> [Your instructions] Word for word, transcribe the data below from the line with "09). One definition per command; what each" to the line with "count begins (R236) -/", keeping both of those lines.

══════

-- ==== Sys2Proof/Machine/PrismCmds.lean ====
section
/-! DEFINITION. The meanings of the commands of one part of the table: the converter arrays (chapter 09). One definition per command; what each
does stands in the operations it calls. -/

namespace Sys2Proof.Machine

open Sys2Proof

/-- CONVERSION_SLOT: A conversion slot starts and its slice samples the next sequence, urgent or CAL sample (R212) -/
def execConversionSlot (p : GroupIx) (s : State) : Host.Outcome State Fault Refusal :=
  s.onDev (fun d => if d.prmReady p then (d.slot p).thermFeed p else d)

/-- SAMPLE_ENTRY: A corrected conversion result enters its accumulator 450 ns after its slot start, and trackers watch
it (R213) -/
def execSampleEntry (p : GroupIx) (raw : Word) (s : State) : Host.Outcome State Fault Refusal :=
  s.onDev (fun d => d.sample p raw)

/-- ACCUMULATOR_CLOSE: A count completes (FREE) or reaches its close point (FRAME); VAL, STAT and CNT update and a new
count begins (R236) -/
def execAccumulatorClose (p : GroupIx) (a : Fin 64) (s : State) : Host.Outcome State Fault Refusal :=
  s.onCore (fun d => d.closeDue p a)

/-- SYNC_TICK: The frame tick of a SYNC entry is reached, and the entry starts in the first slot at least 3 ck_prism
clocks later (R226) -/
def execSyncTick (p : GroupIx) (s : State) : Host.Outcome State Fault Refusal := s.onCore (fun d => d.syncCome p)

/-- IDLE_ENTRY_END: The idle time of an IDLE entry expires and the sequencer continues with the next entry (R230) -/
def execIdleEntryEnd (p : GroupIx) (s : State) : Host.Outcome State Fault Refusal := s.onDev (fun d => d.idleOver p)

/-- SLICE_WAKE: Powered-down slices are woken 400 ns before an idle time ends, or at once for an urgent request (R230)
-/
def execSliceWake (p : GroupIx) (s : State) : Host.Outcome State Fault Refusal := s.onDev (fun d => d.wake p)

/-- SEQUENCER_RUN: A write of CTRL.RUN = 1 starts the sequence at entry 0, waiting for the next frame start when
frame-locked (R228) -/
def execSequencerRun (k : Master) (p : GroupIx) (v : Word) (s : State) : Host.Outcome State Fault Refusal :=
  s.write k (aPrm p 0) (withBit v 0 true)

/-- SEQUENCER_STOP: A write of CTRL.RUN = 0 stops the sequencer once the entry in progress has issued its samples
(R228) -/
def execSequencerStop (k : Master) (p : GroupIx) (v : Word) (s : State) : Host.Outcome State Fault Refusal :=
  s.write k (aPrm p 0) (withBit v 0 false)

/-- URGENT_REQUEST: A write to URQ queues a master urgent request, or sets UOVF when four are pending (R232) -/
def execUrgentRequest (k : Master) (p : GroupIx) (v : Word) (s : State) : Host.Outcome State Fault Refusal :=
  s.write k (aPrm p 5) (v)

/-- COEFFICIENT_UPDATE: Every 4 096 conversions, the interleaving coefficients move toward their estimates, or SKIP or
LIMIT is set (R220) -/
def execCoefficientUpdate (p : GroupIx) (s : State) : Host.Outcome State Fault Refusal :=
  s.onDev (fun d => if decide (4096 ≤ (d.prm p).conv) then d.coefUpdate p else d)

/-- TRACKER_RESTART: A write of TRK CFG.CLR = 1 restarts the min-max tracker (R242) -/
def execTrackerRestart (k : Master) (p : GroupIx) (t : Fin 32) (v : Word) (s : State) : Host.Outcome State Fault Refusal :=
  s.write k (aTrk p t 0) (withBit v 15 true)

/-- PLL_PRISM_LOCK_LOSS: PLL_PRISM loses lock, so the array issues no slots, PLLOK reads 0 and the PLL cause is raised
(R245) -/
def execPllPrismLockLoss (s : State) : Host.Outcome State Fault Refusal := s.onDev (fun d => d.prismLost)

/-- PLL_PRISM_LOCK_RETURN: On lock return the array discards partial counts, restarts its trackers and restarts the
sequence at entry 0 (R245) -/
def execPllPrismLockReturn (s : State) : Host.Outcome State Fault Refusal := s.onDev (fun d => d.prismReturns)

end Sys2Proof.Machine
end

══════

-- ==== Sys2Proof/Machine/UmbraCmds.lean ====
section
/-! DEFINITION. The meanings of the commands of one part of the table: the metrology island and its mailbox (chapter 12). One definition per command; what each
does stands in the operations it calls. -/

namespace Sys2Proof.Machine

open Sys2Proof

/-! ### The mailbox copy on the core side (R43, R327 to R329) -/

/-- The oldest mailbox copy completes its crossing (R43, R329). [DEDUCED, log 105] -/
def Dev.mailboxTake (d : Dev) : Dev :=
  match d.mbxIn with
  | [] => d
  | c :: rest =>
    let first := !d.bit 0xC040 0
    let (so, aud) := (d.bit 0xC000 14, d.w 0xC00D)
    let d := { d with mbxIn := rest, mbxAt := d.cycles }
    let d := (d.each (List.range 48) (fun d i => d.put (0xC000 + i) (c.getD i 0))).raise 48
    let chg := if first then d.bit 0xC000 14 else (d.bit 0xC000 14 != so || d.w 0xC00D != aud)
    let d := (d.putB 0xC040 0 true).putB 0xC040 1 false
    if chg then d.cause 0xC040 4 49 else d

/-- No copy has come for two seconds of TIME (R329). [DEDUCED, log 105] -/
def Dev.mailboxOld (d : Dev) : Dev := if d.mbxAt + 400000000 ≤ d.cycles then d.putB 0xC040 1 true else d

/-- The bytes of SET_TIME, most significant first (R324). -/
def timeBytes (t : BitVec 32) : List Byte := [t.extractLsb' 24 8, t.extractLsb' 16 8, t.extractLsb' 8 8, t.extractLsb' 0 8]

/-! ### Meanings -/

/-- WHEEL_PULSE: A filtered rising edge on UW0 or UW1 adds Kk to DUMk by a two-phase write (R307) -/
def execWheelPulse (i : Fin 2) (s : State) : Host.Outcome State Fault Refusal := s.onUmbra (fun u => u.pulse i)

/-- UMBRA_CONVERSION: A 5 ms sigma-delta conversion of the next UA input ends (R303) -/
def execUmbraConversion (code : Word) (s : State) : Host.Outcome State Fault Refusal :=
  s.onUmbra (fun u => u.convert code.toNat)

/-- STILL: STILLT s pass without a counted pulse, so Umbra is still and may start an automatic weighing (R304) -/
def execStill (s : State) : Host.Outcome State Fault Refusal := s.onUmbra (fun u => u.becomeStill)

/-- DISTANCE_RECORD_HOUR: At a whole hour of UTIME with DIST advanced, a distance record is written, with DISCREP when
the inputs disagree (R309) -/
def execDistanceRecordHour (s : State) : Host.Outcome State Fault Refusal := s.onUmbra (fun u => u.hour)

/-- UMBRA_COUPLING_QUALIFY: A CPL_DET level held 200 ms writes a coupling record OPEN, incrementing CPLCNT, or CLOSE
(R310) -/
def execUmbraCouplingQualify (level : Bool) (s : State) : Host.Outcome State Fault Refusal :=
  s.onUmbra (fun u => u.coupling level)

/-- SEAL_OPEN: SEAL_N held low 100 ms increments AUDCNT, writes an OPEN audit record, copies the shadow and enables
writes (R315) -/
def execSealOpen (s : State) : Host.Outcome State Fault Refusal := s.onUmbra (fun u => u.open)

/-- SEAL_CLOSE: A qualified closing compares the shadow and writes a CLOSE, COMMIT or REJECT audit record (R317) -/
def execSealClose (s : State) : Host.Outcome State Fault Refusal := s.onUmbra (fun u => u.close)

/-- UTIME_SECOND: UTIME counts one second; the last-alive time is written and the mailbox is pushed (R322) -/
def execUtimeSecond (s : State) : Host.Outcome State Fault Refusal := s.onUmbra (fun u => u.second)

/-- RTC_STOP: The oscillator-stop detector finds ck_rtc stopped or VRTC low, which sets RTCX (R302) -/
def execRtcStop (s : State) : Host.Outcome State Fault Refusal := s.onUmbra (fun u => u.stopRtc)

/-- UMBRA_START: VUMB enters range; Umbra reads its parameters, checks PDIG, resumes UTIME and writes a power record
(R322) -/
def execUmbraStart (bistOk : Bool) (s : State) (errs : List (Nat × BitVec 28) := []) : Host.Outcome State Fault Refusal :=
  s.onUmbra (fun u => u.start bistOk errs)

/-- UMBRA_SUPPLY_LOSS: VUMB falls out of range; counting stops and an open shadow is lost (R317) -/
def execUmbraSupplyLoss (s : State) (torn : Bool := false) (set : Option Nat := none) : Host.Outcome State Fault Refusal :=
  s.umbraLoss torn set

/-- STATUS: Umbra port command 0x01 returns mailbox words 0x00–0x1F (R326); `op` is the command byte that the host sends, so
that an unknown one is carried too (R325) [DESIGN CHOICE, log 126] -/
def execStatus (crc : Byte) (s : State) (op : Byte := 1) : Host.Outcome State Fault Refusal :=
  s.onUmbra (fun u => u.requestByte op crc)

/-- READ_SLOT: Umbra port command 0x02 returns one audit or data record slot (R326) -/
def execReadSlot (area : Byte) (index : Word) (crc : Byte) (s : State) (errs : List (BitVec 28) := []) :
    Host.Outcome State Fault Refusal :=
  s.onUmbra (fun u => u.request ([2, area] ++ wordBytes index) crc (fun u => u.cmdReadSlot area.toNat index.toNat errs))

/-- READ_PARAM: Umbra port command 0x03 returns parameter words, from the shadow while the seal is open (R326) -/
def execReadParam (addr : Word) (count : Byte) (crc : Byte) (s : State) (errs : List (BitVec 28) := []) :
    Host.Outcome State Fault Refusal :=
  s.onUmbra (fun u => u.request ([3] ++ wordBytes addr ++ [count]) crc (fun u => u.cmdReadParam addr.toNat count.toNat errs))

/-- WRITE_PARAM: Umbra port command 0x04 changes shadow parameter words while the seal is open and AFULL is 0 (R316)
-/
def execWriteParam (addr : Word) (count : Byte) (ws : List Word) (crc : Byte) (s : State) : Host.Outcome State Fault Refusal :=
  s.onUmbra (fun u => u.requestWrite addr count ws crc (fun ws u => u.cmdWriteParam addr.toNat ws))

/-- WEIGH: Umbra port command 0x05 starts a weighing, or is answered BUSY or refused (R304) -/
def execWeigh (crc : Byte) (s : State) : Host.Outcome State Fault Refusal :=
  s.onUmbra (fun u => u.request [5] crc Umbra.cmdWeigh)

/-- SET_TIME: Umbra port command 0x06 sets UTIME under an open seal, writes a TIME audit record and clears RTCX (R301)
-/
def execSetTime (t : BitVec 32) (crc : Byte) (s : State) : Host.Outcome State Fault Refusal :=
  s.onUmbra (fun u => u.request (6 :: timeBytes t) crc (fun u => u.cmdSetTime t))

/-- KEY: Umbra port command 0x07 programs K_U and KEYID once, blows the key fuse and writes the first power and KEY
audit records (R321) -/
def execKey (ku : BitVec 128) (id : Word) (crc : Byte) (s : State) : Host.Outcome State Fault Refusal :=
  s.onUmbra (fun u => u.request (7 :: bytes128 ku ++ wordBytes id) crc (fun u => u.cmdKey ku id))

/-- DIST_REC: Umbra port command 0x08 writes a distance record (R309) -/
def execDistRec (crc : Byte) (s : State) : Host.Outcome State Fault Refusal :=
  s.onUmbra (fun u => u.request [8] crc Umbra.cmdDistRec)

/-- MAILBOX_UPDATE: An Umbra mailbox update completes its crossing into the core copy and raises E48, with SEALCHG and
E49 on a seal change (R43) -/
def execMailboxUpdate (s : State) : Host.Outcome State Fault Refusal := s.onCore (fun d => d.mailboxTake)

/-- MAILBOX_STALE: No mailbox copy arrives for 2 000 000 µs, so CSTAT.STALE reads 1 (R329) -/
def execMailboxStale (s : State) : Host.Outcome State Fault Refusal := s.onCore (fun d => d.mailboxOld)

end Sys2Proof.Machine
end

══════

> [Exercise response]
/-! DEFINITION. The meanings of the commands of one part of the table: the converter arrays (chapter 09). One definition per command; what each
does stands in the operations it calls. -/

namespace Sys2Proof.Machine

open Sys2Proof

/-- CONVERSION_SLOT: A conversion slot starts and its slice samples the next sequence, urgent or CAL sample (R212) -/
def execConversionSlot (p : GroupIx) (s : State) : Host.Outcome State Fault Refusal :=
  s.onDev (fun d => if d.prmReady p then (d.slot p).thermFeed p else d)

/-- SAMPLE_ENTRY: A corrected conversion result enters its accumulator 450 ns after its slot start, and trackers watch
it (R213) -/
def execSampleEntry (p : GroupIx) (raw : Word) (s : State) : Host.Outcome State Fault Refusal :=
  s.onDev (fun d => d.sample p raw)

/-- ACCUMULATOR_CLOSE: A count completes (FREE) or reaches its close point (FRAME); VAL, STAT and CNT update and a new
count begins (R236) -/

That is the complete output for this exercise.